→ Directions for this task
From the listing below, copy only the lines from the line that contains "(s.op = .send → bodyVerdict content c e1 e2 ≠" to the line that contains "noPreamble garbage = true", counting those two lines as part of the copy.

##############################

/-- LOADTX leaves the frame in TX_BUF and its length in TX_LEN, and every other byte of TX_BUF as it was (30_encoding.md R117,
40_host_access.md R142, R144, R146). -/
def Obligations.LoadTxLoadsFrame : Prop :=
  ∀ (s : State) (ident : Byte) (payload : List Byte), s.inReset = false → s.busy = false → payload.length ≤ 65534 →
    ∃ t, execAll (pseudoLoadTx ident payload) s = .next t ∧
      t = { s with
        txBuf := t.txBuf, txLen := BitVec.ofNat 16 (payload.length + 1),
        txIndex := BitVec.ofNat 16 (payload.length + 1), resp := .done } ∧
      t.txByte 0 = ident ∧
      (∀ j (h : j < payload.length), t.txByte (j + 1) = payload[j]) ∧
      (∀ j, payload.length < j → t.txByte j = s.txByte j) ∧
      txFrame t = encode (.frame ident payload)

/-! The receiver. -/

/-- A FRAME delivered to a searching RECV ends it with OK: RX_LEN is its length, RX_BUF[0 .. L+2] its body, RX_POS its body's
size, and nothing else of the block changes (42_decoder.md R191 to R204, 60_exceptions.md R276; FRAME as one run of handshakes
is the model's, log entry 14). -/
def Obligations.FrameCompletesRecv : Prop :=
  ∀ (s : State) (ident : Byte) (payload : List Byte),
    payload.length ≤ 65534 → s.inReset = false → s.op = .recv → s.rxst = .seek1 ∨ s.rxst = .seek2 →
    ∃ t, exec (.frame ident payload) s = .next t ∧
      t = { s with
        busy := false, done := true, result := .ok, cause := .none, sqst := .idle, rxst := .idle,
        rxLen := BitVec.ofNat 16 (payload.length + 1), rxPos := BitVec.ofNat 17 (payload.length + 4),
        rxXor := xorBytes (ident :: payload), rxBuf := t.rxBuf } ∧
      (∀ j (h : j < (ident :: payload).length), t.rxByte j = (ident :: payload)[j]) ∧
      t.rxByte (payload.length + 1) = xorBytes (ident :: payload) ∧
      t.rxByte (payload.length + 2) = 0x0D#8 ∧ t.rxByte (payload.length + 3) = 0x0A#8 ∧
      ∀ j, payload.length + 3 < j → t.rxByte j = s.rxByte j

/-- While `rx_ready` = 0 no byte of a frame is taken: all of them stay with RXSRC, first in its order, and the block is
unchanged (20_memory.md R80, 70_reset_and_hazards.md R313). -/
def Obligations.FrameWaitsWhileNotReady : Prop :=
  ∀ (s : State) (ident : Byte) (payload : List Byte), s.rxReady = false →
    exec (.frame ident payload) s =
      .next { s with rxQ := events (encode (.frame ident payload)) ++ s.rxQ }

/-- Whatever body follows a header, a receiver that starts at its preamble takes exactly L + 7 bytes and reaches the verdict:
END_MARKER before CHECKSUM before ZERO_LEN before OK; the body is in RX_BUF whatever the verdict (42_decoder.md R192 to R204).
A RECV ends with that verdict. In a SEND wait a framing error fails the attempt with that cause, and a good frame is
classified by its identifier (43_sequencer.md R236, R237). The turns and the queue are the model's, log entry 2. -/
def Obligations.ReceiverReachesVerdict : Prop :=
  ∀ (s : State) (h l : Byte) (content : List Byte) (c e1 e2 : Byte) (q : List RxEvent) (rest : List Turn),
    s.inReset = false → s.rxst = .seek1 →
    (h ++ l : BitVec 16).toNat = content.length →
    s.agenda = List.replicate (content.length + 7) Turn.rx ++ rest →
    s.rxQ = events ([0xA0#8, 0xA1#8, h, l] ++ content ++ [c, e1, e2]) ++ q →
    ∃ t,
      t = { s with
        agenda := rest, rxQ := q, sqst := .idle, rxst := .idle, rxLen := h ++ l,
        rxPos := BitVec.ofNat 17 (content.length + 3), rxXor := xorBytes content, rxBuf := t.rxBuf } ∧
      (∀ j (hj : j < (content ++ [c, e1, e2]).length), t.rxByte j = (content ++ [c, e1, e2])[j]) ∧
      (∀ j, content.length + 3 ≤ j → t.rxByte j = s.rxByte j) ∧
      (s.op = .recv → runSteps (content.length + 7) s = .next { t with
        busy := false, done := true, result := bodyVerdict content c e1 e2, cause := .none }) ∧
      (s.op = .send → bodyVerdict content c e1 e2 ≠ .ok →
        runSteps (content.length + 7) s = .next (afterFailure (bodyVerdict content c e1 e2) t)) ∧
      (s.op = .send → bodyVerdict content c e1 e2 = .ok →
        runSteps (content.length + 7) s = exec (decodeFrameId (t.rxByte 0)) t)

/-- R206: a RECV finds a frame behind any garbage without two adjacent bytes 0xA0 0xA1, a trailing 0xA0 included. -/
def Obligations.ReceiverFindsFrameBehindGarbage : Prop :=
  ∀ (s : State) (garbage : List Byte) (ident : Byte) (payload : List Byte) (q : List RxEvent) (rest : List Turn),
    noPreamble garbage = true → payload.length ≤ 65534 →
    s.inReset = false → s.op = .recv → s.rxst = .seek1 →
    s.agenda = List.replicate (garbage.length + (payload.length + 8)) Turn.rx ++ rest →
    s.rxQ = events (garbage ++ encode (.frame ident payload)) ++ q →
    ∃ t, runSteps (garbage.length + (payload.length + 8)) s = .next t ∧
      t.result = .ok ∧ t.done = true ∧ t.busy = false ∧ t.rxQ = q ∧ t.agenda = rest ∧
      t.rxLen.toNat = payload.length + 1 ∧
      ∀ j (h : j < (ident :: payload).length), t.rxByte j = (ident :: payload)[j]

/-- R178: flipping any one bit of the checksum byte of an encoded frame makes a RECV of it end with CHECKSUM. -/
def Obligations.ChecksumBitFlipIsCaught : Prop :=
  ∀ (s : State) (ident : Byte) (payload : List Byte) (k : Nat) (q : List RxEvent) (rest : List Turn),
    payload.length ≤ 65534 → k < 8 →
    s.inReset = false → s.op = .recv → s.rxst = .seek1 →
    s.agenda = List.replicate (payload.length + 8) Turn.rx ++ rest →
    s.rxQ = events ((encode (.frame ident payload)).modify (payload.length + 5) (· ^^^ (1#8 <<< k))) ++ q →
    ∃ t, runSteps (payload.length + 8) s = .next t ∧ t.result = .checksum ∧ t.done = true ∧ t.busy = false

/-! The encoder. -/

/-- An XMIT whose bytes are all accepted puts exactly the frame in TX_BUF on the wire, contiguously, and completes with OK
(41_encoder.md R172, R173, R175, R176; 60_exceptions.md R276). -/
def Obligations.XmitSendsItsFrame : Prop :=
  ∀ (s : State) (rest : List Turn),
    s.inReset = false → s.op = .xmit → s.sqst = .xmit → s.txPos = 0 → s.txXor = 0 → 1 ≤ s.txLen.toNat →
    s.agenda = List.replicate (s.txLen.toNat + 7) (Turn.tx .accept) ++ rest →
    runSteps (s.txLen.toNat + 7) s = .next { s with
      agenda := rest, sent := s.sent ++ txFrame s, busy := false, done := true, result := .ok, cause := .none,
      sqst := .idle, rxst := .idle, txPos := BitVec.ofNat 17 (s.txLen.toNat + 7), txXor := s.txXorTo s.txLen.toNat }

/-- R177: the bytes a completed XMIT puts on the wire, fed to a RECV, give OK, RX_LEN = TX_LEN and RX_BUF equal to TX_BUF over
identifier and payload. -/
def Obligations.XmitThenRecvRoundTrip : Prop :=
  ∀ (s t u : State) (rest restU : List Turn) (q : List RxEvent),
    s.inReset = false → s.op = .xmit → s.sqst = .xmit → s.txPos = 0 → s.txXor = 0 → 1 ≤ s.txLen.toNat →
    s.agenda = List.replicate (s.txLen.toNat + 7) (Turn.tx .accept) ++ rest →
    runSteps (s.txLen.toNat + 7) s = .next t →
    u.inReset = false → u.op = .recv → u.rxst = .seek1 →
    u.agenda = List.replicate (s.txLen.toNat + 7) Turn.rx ++ restU →
    u.rxQ = events (t.sent.drop s.sent.length) ++ q →
    ∃ w, runSteps (s.txLen.toNat + 7) u = .next w ∧
      w.result = .ok ∧ w.rxLen = s.txLen ∧ w.rxQ = q ∧
      ∀ j, j < s.txLen.toNat → w.rxByte j = s.txByte j

/-- An ERROR answer ends an XMIT and a SEND at once with TX_ERR, whatever attempts remain: no byte goes out, and TX_POS, TXXOR
and ATTEMPTS keep their values (41_encoder.md R174, R175; 43_sequencer.md R234). -/
def Obligations.TxErrorEndsOperation : Prop :=
  ∀ (s : State) (rest : List Turn), s.agenda = .tx .error :: rest →
    s.inReset = false → s.sqst = .xmit → s.op = .xmit ∨ s.op = .send →
    step s = .next { s with
      agenda := rest, sqst := .idle, rxst := .idle, busy := false, done := true, result := .txErr, cause := .none }

/-! The sequencer. -/

/-- FRAME_ACK: an ACK whose target is TX_BUF[0] completes the SEND with OK, and nothing else changes (43_sequencer.md R237,
60_exceptions.md R276). -/
def Obligations.MatchingAckCompletesSend : Prop :=
  ∀ s : State, 2 ≤ s.rxLen.toNat → s.rxByte 1 = s.txByte 0 →
    exec .frameAck s = .next { s with
      sqst := .idle, rxst := .idle, busy := false, done := true, result := .ok, cause := .none }

/-- FRAME_NACK: a NACK whose target is TX_BUF[0] fails the attempt with cause NACK: the next attempt starts if attempts remain,
else the SEND ends with EXCEEDED and that cause (43_sequencer.md R237, R240, R241). -/
def Obligations.MatchingNackFailsAttempt : Prop :=
  ∀ s : State, 2 ≤ s.rxLen.toNat → s.rxByte 1 = s.txByte 0 →
    exec .frameNack s = .next (afterFailure .nack s)

/-- FRAME_OTHER_ID: any other identifier is counted as irrelevant, whatever its payload: the wait goes on while the count is
within the bound, else the attempt fails with cause IRRELEVANT (43_sequencer.md R237, R238, R240). -/
def Obligations.OtherFrameIsCounted : Prop :=
  ∀ (ident : Byte) (s : State), ident ≠ 0x83#8 → ident ≠ 0x84#8 → s.irrCount.toNat < 511 →
    (s.irrCount.toNat + 1 ≤ s.irrBound.toNat →
      exec (.frameOtherId ident) s = .next { s with
        irrCount := s.irrCount + 1, sqst := .recv, rxst := .seek1, rxPos := 0, rxXor := 0 }) ∧
    (s.irrBound.toNat < s.irrCount.toNat + 1 →
      exec (.frameOtherId ident) s = .next (afterFailure .irrelevant { s with irrCount := s.irrCount + 1 }))

/-- An ACK or NACK with no target, or with a target that is not TX_BUF[0], does what a frame of any other kind does: it only
takes an irrelevant slot (43_sequencer.md R237, R242; 30_encoding.md R106). -/
def Obligations.StaleAcknowledgementOnlyCounts : Prop :=
  ∀ (ident : Byte) (s : State), ident ≠ 0x83#8 → ident ≠ 0x84#8 →
    ¬ (2 ≤ s.rxLen.toNat ∧ s.rxByte 1 = s.txByte 0) →
    exec .frameAck s = exec (.frameOtherId ident) s ∧ exec .frameNack s = exec (.frameOtherId ident) s

/-- EOS or RXERR ends a RECV at once with that result, and fails the attempt of a SEND wait with that cause; RX_LEN, RX_POS,
RX_BUF and RXXOR keep their values (42_decoder.md R199, R204; 43_sequencer.md R236). -/
def Obligations.StreamErrorEndsReceive : Prop :=
  ∀ (s : State) (e : RxEvent) (c : Code) (q : List RxEvent) (rest : List Turn),
    (e = .eos ∧ c = .eos) ∨ (e = .rxErr ∧ c = .rxErr) →
    s.agenda = .rx :: rest → s.rxQ = e :: q → s.inReset = false → s.rxst ≠ .idle →
    (s.op = .recv → step s = .next { s with
      agenda := rest, rxQ := q, sqst := .idle, rxst := .idle, busy := false, done := true, result := c,
      cause := .none }) ∧
    (s.op = .send → step s = .next (afterFailure c { s with agenda := rest, rxQ := q, sqst := .idle, rxst := .idle }))

/-- R245: a SEND with no acknowledgement, whose every wait ends in EOS or RXERR, whatever garbage, irrelevant frames and cut
frames the wait takes before, transmits its frame MAX_ATTEMPTS times and ends with EXCEEDED and the cause of the last wait. The
turns and the queue are the model's, log entry 2. -/
def Obligations.SilentDeviceExhaustsAttempts : Prop :=
  ∀ (s : State) (v : Word) (waits : List Wait) (last : Wait) (q : List RxEvent) (turns rest : List Turn),
    s.inReset = false → s.busy = false → 1 ≤ s.txLen.toNat → v.extractLsb' 0 4 = 0x3#4 →
    (∀ w ∈ waits ++ [last], w.unanswered s) → waits.length + 1 = s.maxAttempts.toNat →
    turns = wordWrite .cmd v :: ((waits ++ [last]).map fun w =>
      List.replicate (s.txLen.toNat + 7) (Turn.tx .accept) ++ List.replicate w.offered.length Turn.rx).flatten →
    s.agenda = turns ++ rest → s.rxQ = ((waits ++ [last]).map Wait.offered).flatten ++ q →
    ∃ t, runSteps turns.length s = .next t ∧
      t.result = .exceeded ∧ t.cause = (if last.ending = .eos then .eos else .rxErr) ∧ t.done = true ∧ t.busy = false ∧
      t.attempts = s.maxAttempts ∧ t.irrCount.toNat = last.frames.length ∧ t.rxQ = q ∧ t.agenda = rest ∧
      t.sent = s.sent ++ (List.replicate s.maxAttempts.toNat (txFrame s)).flatten

/-- In a SEND wait, exactly IRR_BOUND irrelevant frames followed by the matching ACK give OK with IRR_COUNT = IRR_BOUND; one
more irrelevant frame in the last attempt ends the SEND with EXCEEDED, cause IRRELEVANT and IRR_COUNT = IRR_BOUND + 1
(43_sequencer.md R237, R238, R246). -/
def Obligations.IrrelevantBoundIsExact : Prop :=
  ∀ (s : State) (frames : List (Byte × List Byte)) (final : Byte × List Byte) (q : List RxEvent) (rest : List Turn),
    s.inReset = false → s.op = .send → s.sqst = .recv → s.rxst = .seek1 → s.irrCount = 0 →
    (∀ f ∈ frames, f.2.length ≤ 65534 ∧ irrelevantTo s f) → frames.length = s.irrBound.toNat →
    final.2.length ≤ 65534 →
    s.agenda = List.replicate (frames.length + 1) Turn.rxFrame ++ rest →
    s.rxQ = events ((frames ++ [final]).map fun f => encode (.frame f.1 f.2)).flatten ++ q →
    ∃ t, runSteps (frames.length + 1) s = .next t ∧ t.rxQ = q ∧ t.agenda = rest ∧
      (final.1 = 0x83#8 → final.2.head? = some (s.txByte 0) →
        t.result = .ok ∧ t.cause = .none ∧ t.done = true ∧ t.busy = false ∧ t.irrCount.toNat = s.irrBound.toNat) ∧
      (irrelevantTo s final → s.attempts = s.maxAttempts →
        t.result = .exceeded ∧ t.cause = .irrelevant ∧ t.done = true ∧ t.busy = false ∧
          t.irrCount.toNat = s.irrBound.toNat + 1)

/-- A SEND answered by a matching NACK and then by a matching ACK completes with OK after two attempts, its frame on the wire
twice and no byte between (43_sequencer.md R230 to R240, R244). -/
def Obligations.NackThenAckTakesTwoAttempts : Prop :=
  ∀ (s : State) (v : Word) (p1 p2 : List Byte) (q : List RxEvent) (rest : List Turn),
    s.inReset = false → s.busy = false → 1 ≤ s.txLen.toNat → v.extractLsb' 0 4 = 0x3#4 → 2 ≤ s.maxAttempts.toNat →
    p1.length ≤ 65533 → p2.length ≤ 65533 →
    s.agenda = wordWrite .cmd v ::
      (List.replicate (s.txLen.toNat + 7) (Turn.tx .accept) ++ Turn.rxFrame ::
        (List.replicate (s.txLen.toNat + 7) (Turn.tx .accept) ++ Turn.rxFrame :: rest)) →
    s.rxQ = events (encode (.frame 0x84#8 (s.txByte 0 :: p1)) ++ encode (.frame 0x83#8 (s.txByte 0 :: p2))) ++ q →
    ∃ t, runSteps (1 + 2 * (s.txLen.toNat + 8)) s = .next t ∧
      t.result = .ok ∧ t.cause = .none ∧ t.done = true ∧ t.busy = false ∧ t.attempts = 2 ∧ t.rxQ = q ∧
      t.agenda = rest ∧ t.sent = s.sent ++ (txFrame s ++ txFrame s)

/-! Whole-machine rules. -/

/-- The state after reset satisfies the invariant (10_state.md R44, R47). -/
def Obligations.ResetStateSatisfiesInv : Prop := State.reset.Inv

/-- Every step from a state that satisfies the invariant leads to one that does: R44's clauses, the bounds of R34 to R37, the
results of R277 and R247, the running checksums of R172 and R197, the buffers' canonical form. -/
def Obligations.StepKeepsInv : Prop :=
  ∀ s t : State, s.Inv → step s = .next t → t.Inv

##############################

→ Reply to the exercise
      (s.op = .send → bodyVerdict content c e1 e2 ≠ .ok →
        runSteps (content.length + 7) s = .next (afterFailure (bodyVerdict content c e1 e2) t)) ∧
      (s.op = .send → bodyVerdict content c e1 e2 = .ok →
        runSteps (content.length + 7) s = exec (decodeFrameId (t.rxByte 0)) t)

/-- R206: a RECV finds a frame behind any garbage without two adjacent bytes 0xA0 0xA1, a trailing 0xA0 included. -/
def Obligations.ReceiverFindsFrameBehindGarbage : Prop :=
  ∀ (s : State) (garbage : List Byte) (ident : Byte) (payload : List Byte) (q : List RxEvent) (rest : List Turn),
    noPreamble garbage = true → payload.length ≤ 65534 →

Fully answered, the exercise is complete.